The Grumman is rated for 7HP. I have a 5 on it now and it moves and handles very well. Does yout boat have a keel? if not, it may drift a bit in the wind but shouldn't be too bad.

I've also used a 48Lb thrust trolling motor on "no motor" lakes. It also did surprisingly well. It moved the boat and two adults (total weight including boat, battery, motor and ocupants- 600 lbs+) without a problem for most of the day. In the wind, I'd opt for a gas outboard. 

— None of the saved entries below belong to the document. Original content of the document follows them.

/-- ADD (42_arithmetic.md R124): modulo 2^32, the same for both readings. -/
def Obligations.AddResult : Prop :=
  ThreeArgEncoded 9#4 .addReg .addImm ∧
  (ThreeArgResult .addReg .addImm fun rs ri => BitVec.ofInt 32 (rs.toInt + ri.toInt)) ∧
  ThreeArgResult .addReg .addImm fun rs ri => BitVec.ofNat 32 (rs.toNat + ri.toNat)

/-- DIV (42_arithmetic.md R122): a zero divisor gives `$RS`; -2^31 by -1 gives -2^31; otherwise the signed quotient rounded
toward zero. -/
def Obligations.DivResult : Prop :=
  ThreeArgEncoded 7#4 .divReg .divImm ∧
  ThreeArgResult .divReg .divImm fun rs ri =>
    if ri.toInt = 0 then rs
    else if rs.toInt = -2 ^ 31 ∧ ri.toInt = -1 then 0x80000000#32
    else BitVec.ofInt 32 (rs.toInt.tdiv ri.toInt)

/-- The quotient of DIV rounds toward zero for every combination of signs, and never wraps but in the one stated case
(42_arithmetic.md R122, R128): its magnitude is the floor of the quotient of magnitudes, and it is negative exactly when the
signs differ and the magnitude is not zero. -/
def Obligations.DivisionRoundsTowardZero : Prop :=
  ∀ a b : Word, b.toInt ≠ 0 → ¬ (a.toInt = -2 ^ 31 ∧ b.toInt = -1) →
    (divide a b).toInt.natAbs = a.toInt.natAbs / b.toInt.natAbs ∧
    ((divide a b).toInt < 0 ↔ ((a.toInt < 0 ↔ 0 < b.toInt) ∧ (divide a b).toInt ≠ 0))

/-- The effective address is the low 24 bits of the sum: bits 31:24 are dropped without a check (20_memory.md R45,
43_memory_access.md R135). -/
def Obligations.EffectiveAddressIsTruncatedSum : Prop :=
  ∀ base offset : Word, (effectiveAddress base offset).toNat = (base.toNat + offset.toNat) % 2 ^ 24

/-- MLD (43_memory_access.md R136): the word of data memory at the effective address, computed from the registers of before. -/
def Obligations.MldResult : Prop :=
  ThreeArgEncoded 10#4 .mldReg .mldImm ∧
  ∀ (cq : Query) (rd rs : RegNum) (s : State), Executes cq s →
    (∀ ri : RegNum, ∃ t, exec (.mldReg cq rd rs ri) s = .next t ∧
      ResultWritten rd (s.load (address (s.readReg rs) (s.readReg ri))) s t) ∧
    (∀ v : BitVec 16, ∃ t, exec (.mldImm cq rd rs v) s = .next t ∧
      ResultWritten rd (s.load (address (s.readReg rs) (v.signExtend 32))) s t)

/-- MST (43_memory_access.md R137, 20_memory.md R44): all 32 bits of `x[$RD]` are stored at the effective address, every other
word of data memory and every word of instruction memory reads as before, and no register and no `$CR` changes. -/
def Obligations.MstResult : Prop :=
  ThreeArgEncoded 11#4 .mstReg .mstImm ∧
  ∀ (cq : Query) (rd rs : RegNum) (s : State), Executes cq s →
    (∀ ri : RegNum, ∃ t, exec (.mstReg cq rd rs ri) s = .next t ∧
      (∀ a, t.load a = if a = address (s.readReg rs) (s.readReg ri) then s.readReg rd else s.load a) ∧
      t.x = s.x ∧ t.cr = s.cr ∧ t.imem = s.imem) ∧
    (∀ v : BitVec 16, ∃ t, exec (.mstImm cq rd rs v) s = .next t ∧
      (∀ a, t.load a = if a = address (s.readReg rs) (v.signExtend 32) then s.readReg rd else s.load a) ∧
      t.x = s.x ∧ t.cr = s.cr ∧ t.imem = s.imem)

/-- A load returns the value of the latest store to the same address, and a store to another address does not change what a
load returns (20_memory.md R43, R53; one agent in program order is the spec's decision D11, notes/assumptions/22.md). -/
def Obligations.LoadSeesTheLatestStore : Prop :=
  ∀ (cq : Query) (rd rs ri rd' rs' ri' : RegNum) (s t : State), Executes cq s → exec (.mstReg cq rd rs ri) s = .next t →
    ∃ u, exec (.mldReg cq rd' rs' ri') t = .next u ∧
      u.readReg rd' =
        if address (s.readReg rs') (s.readReg ri') = address (s.readReg rs) (s.readReg ri)
        then s.readReg rd else s.load (address (s.readReg rs') (s.readReg ri'))

/-- STL (44_set_compare_link.md R146): the whole register, the operand's full value or the immediate's signed value. -/
def Obligations.StlResult : Prop :=
  TwoArgEncoded 12#4 .stlReg .stlImm ∧
  ∀ (cq : Query) (rd : RegNum) (s : State), Executes cq s →
    (∀ ri : RegNum, ∃ t, exec (.stlReg cq rd ri) s = .next t ∧ ResultWritten rd (s.readReg ri) s t) ∧
    (∀ v : BitVec 20, ∃ t, exec (.stlImm cq rd v) s = .next t ∧ ResultWritten rd (BitVec.ofInt 32 v.toInt) s t)

/-- CMP (44_set_compare_link.md R150): `$CR` becomes `?LT`, `?EQ` or `?GT` by the signed comparison of `$RD` with the operand, and
nothing else is written; a skipped CMP leaves `$CR` as it is. -/
def Obligations.CmpResult : Prop :=
  TwoArgEncoded 13#4 .cmpReg .cmpImm ∧
  ∀ (cq : Query) (rd : RegNum) (s : State),
    (Executes cq s →
      (∀ ri : RegNum, ∃ t, exec (.cmpReg cq rd ri) s = .next t ∧
        ((s.readReg rd).toInt < (s.readReg ri).toInt → t.cr = 0b100#3) ∧
        ((s.readReg rd).toInt = (s.readReg ri).toInt → t.cr = 0b010#3) ∧
        ((s.readReg rd).toInt > (s.readReg ri).toInt → t.cr = 0b001#3) ∧
        (∀ r, t.readReg r = s.readReg r) ∧ KeepsMemories s t) ∧
      (∀ v : BitVec 20, ∃ t, exec (.cmpImm cq rd v) s = .next t ∧
        ((s.readReg rd).toInt < v.toInt → t.cr = 0b100#3) ∧
        ((s.readReg rd).toInt = v.toInt → t.cr = 0b010#3) ∧
        ((s.readReg rd).toInt > v.toInt → t.cr = 0b001#3) ∧
        (∀ r, t.readReg r = s.readReg r) ∧ KeepsMemories s t)) ∧
    (¬ Executes cq s →
      (∀ ri : RegNum, ∃ t, exec (.cmpReg cq rd ri) s = .next t ∧ t.cr = s.cr) ∧
      (∀ v : BitVec 20, ∃ t, exec (.cmpImm cq rd v) s = .next t ∧ t.cr = s.cr))

/-- LNK (44_set_compare_link.md R153): the instruction's own address, sign-extended from 24 bits, plus the operand, modulo 2^32;
and it does not jump. -/
def Obligations.LnkResult : Prop :=
  TwoArgEncoded 14#4 .lnkReg .lnkImm ∧
  ∀ (cq : Query) (rd : RegNum) (s : State), Executes cq s →
    (∀ ri : RegNum, ∃ t, exec (.lnkReg cq rd ri) s = .next t ∧
      ResultWritten rd (BitVec.ofInt 32 (s.pc.toInt + (s.readReg ri).toInt)) s t ∧ PcAdvances s t) ∧
    (∀ v : BitVec 20, ∃ t, exec (.lnkImm cq rd v) s = .next t ∧
      ResultWritten rd (BitVec.ofInt 32 (s.pc.toInt + v.toInt)) s t ∧ PcAdvances s t)

/-- JMP (45_jump.md R161): `pc` becomes the low 24 bits of the register, or the 24-bit immediate itself, and nothing else
changes; a skipped JMP only advances `pc`. -/
def Obligations.JmpResult : Prop :=
  ∀ (cq : Query),
    (∀ ri : RegNum, encode (.jmpReg cq ri) = 15#4 ++ cq ++ 0#1 ++ 0#20 ++ ri) ∧
    (∀ v : BitVec 24, encode (.jmpImm cq v) = 15#4 ++ cq ++ 1#1 ++ v) ∧
    ∀ s : State,
      (Executes cq s →
        (∀ ri : RegNum, ∃ t, exec (.jmpReg cq ri) s = .next t ∧
          t.pc.toNat = (s.readReg ri).toNat % 2 ^ 24 ∧ t = { s with pc := t.pc }) ∧
        (∀ v : BitVec 24, ∃ t, exec (.jmpImm cq v) s = .next t ∧ t.pc = v ∧ t = { s with pc := t.pc })) ∧
      (¬ Executes cq s →
        (∀ ri : RegNum, ∃ t, exec (.jmpReg cq ri) s = .next t ∧ t = { s with pc := t.pc } ∧ PcAdvances s t) ∧
        (∀ v : BitVec 24, ∃ t, exec (.jmpImm cq v) s = .next t ∧ t = { s with pc := t.pc } ∧ PcAdvances s t))

/-! ### Invariants -/

/-- `$CR` is `?OK` after reset; after a step it is a value some run reaches if it was before; from the first executed CMP on it
is `?LT`, `?EQ` or `?GT` for ever (10_state.md R33). For all states, not only those a run reaches. -/
def Obligations.CrTakesOnlyReachableValues : Prop :=
  State.reset.cr = 0b111#3 ∧
  ∀ s : State, ∃ t, step s = .next t ∧
    (CrLegal s → CrLegal t) ∧
    (CrCompared s → CrCompared t) ∧
    (isCmp (decode s.fetchWord) = true ∧ Executes (decode s.fetchWord).query s → CrCompared t) ∧
    (t.cr = 0b111#3 → s.cr = 0b111#3)

/-- Every step keeps both memories in canonical form. The form is the model's (notes/assumptions/13.md). -/
def Obligations.StepKeepsMemoriesCanonical : Prop :=
  ∀ s : State, s.memWf = true → ∃ t, step s = .next t ∧ t.memWf = true

/-- The state after reset meets the two invariants above. That its memories list nothing is the model's choice
(notes/assumptions/3.md, notes/assumptions/4.md). -/
def Obligations.ResetMeetsTheInvariants : Prop := CrLegal State.reset ∧ State.reset.memWf = true

/-- Every contents of the 2^24 words is a memory in canonical form, and only one: so a launch can start with any instruction
memory and any data memory (00_scope.md R7, 20_memory.md R47; notes/assumptions/6.md, notes/assumptions/13.md). -/
def Obligations.EveryContentsIsOneMemory : Prop :=
  ∀ f : Addr → Word, ∃ m : Memory, Memory.wf m = true ∧ (∀ a, Memory.read m a = f a) ∧
    ∀ m' : Memory, Memory.wf m' = true → (∀ a, Memory.read m' a = f a) → m' = m

/-! ### The end of a run -/

/-- A state is terminal exactly when the step leaves the whole state unchanged (70_reset_and_hazards.md R244, R245; the
convention is the spec's decision D13, notes/assumptions/21.md). -/
def Obligations.TerminalExactlyWhenStepIsIdentity : Prop := ∀ s : State, isTerminal s = true ↔ step s = .next s

/-- A terminal state stays as it is for ever (70_reset_and_hazards.md R245; D13, notes/assumptions/21.md). -/
def Obligations.TerminalStateIsForEver : Prop :=
  ∀ s : State, isTerminal s = true → ∀ k, Host.Core.run core k s = .next s

/-! ### Pseudo-instructions, run from instruction memory -/

/-- NOP only advances `pc` (46_assembler_and_pseudo.md R186; the wrap of `pc` is D3, notes/assumptions/7.md). -/
def Obligations.NopOnlyAdvances : Prop :=
  ∀ s : State, Placed expandNop s → step s = .next { s with pc := s.pc + 1 }

/-- END: when its query passes, `pc` stays at its address for ever and no other state changes; when its query fails, execution
continues at the next word (46_assembler_and_pseudo.md R187). -/
def Obligations.EndLoopsForEver : Prop :=
  ∀ (cq : Query) (s : State), Placed (expandEnd cq s.pc) s →
    (Executes cq s → ∀ k, Host.Core.run core k s = .next s) ∧
    (¬ Executes cq s → step s = .next { s with pc := s.pc + 1 })

/-- JAL, its two words run: `$ra` holds `sext_24(A) + 2`, whose low 24 bits are the address of the word after the JMP, `pc` is
the target, read after `$ra` is written, and nothing else changes (46_assembler_and_pseudo.md R188). -/
def Obligations.JalLinksAndJumps : Prop :=
  ∀ (cq : Query) (target : RegImm 24) (s : State), Executes cq s → Placed (expandJal cq target) s →
    ∃ t, Host.Core.run core 2 s = .next t ∧
      t = { s with
        x := s.x.set 1 (s.pc.signExtend 32 + 2#32)
        pc := match target with
          | .imm v => v
          | .reg r => (if r = 1#4 then s.pc.signExtend 32 + 2#32 else s.readReg r).extractLsb' 0 24 } ∧
      (t.readReg 1#4).extractLsb' 0 24 = s.pc + 2#24

/-- RTN, its two words run: `$rv` holds the value, `pc` is the low 24 bits of `$ra`, and nothing else changes
(46_assembler_and_pseudo.md R189). -/
def Obligations.RtnSetsValueAndReturns : Prop :=
  ∀ (cq : Query) (value : RegImm 20) (s : State), Executes cq s → Placed (expandRtn cq value) s →
    Host.Core.run core 2 s = .next { s with
      x := s.x.set 0 (value20 s value)
      pc := (s.readReg 1#4).extractLsb' 0 24 }

/-- STI, its two words run, loads any 32-bit constant into any register (46_assembler_and_pseudo.md R194; SLI's zero-extended
slice is the spec's decision D26, notes/assumptions/16.md; `pc` advances by two, D3, notes/assumptions/7.md). -/
def Obligations.StiLoadsAnyConstant : Prop :=
  ∀ (cq : Query) (rd : RegNum) (imm32 : Word) (s : State), Executes cq s → Placed (expandSti cq rd imm32) s →
    Host.Core.run core 2 s = .next { s.writeReg rd imm32 with pc := s.pc + 2#24 }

Enjoy your new sea vessel!! Looking forward to a few reports on how it performs and how much fun you and your sidekick have with it.

Chris


----------



## john warren (Jan 25, 2005)

might take some web searching,, but i saw a device for canoes that allowed you to row with oars and be going forward. the oars basicly were mounted in the middle and you pulled them on the outside of the fulcrum so you went forward. neat little idea.
a 2hp is a lot of power on a canoe. i find im way better off with an electric motor, no need for a big one. allows me to put the battery in the front to balance out the load better.


----------



## Rupestris (Aug 25, 2000)

give this a try when you get it.

http://www.youtube.com/watch?v=_4RJAeP7pDI

in shallow water of course. At least 'til you get the swing of it.


----------



## Sam22 (Jan 22, 2003)

Wow that video is cool! Will have to try that. What size/type/brand paddles should i buy?


----------



## Rupestris (Aug 25, 2000)

I use Caviness oars. They're cheap, can be bought anywhere (even Meijers and Dunhams have 'em) but they tend to be a bit heavy and varnished with a cheap shellac. Eventually it will get dry and start to flake off. Especially if left in the sun. Doesn't affect the performance and you can always refinish them yourself. $30 - $50 ea. I've used mine for years and they haven't let me down yet.

Carlisle makes another budget minded oar. They offer aluminum shaft/plastic blade and handle as well as wood. Might be a better choice for your lightweight rig. Cabelas has the take-down aluminum model in olive drab for $77/pair. Not a bad choice.

If you want hand crafted American oars, look at Shaw and Tenney. http://www.shawandtenney.com/index.php They start at about $183 each for Ash oars.

As for size, get a 6.5' (78") oar. Its easier to cut a little off than it is to add length. According to Shaw and Tenney, a 75" (6.25') should be right for your canoe. 78" is much more common without getting into custom stuff like S&T. Its a 3" difference. You won't even notice. At least not until you're a professional  .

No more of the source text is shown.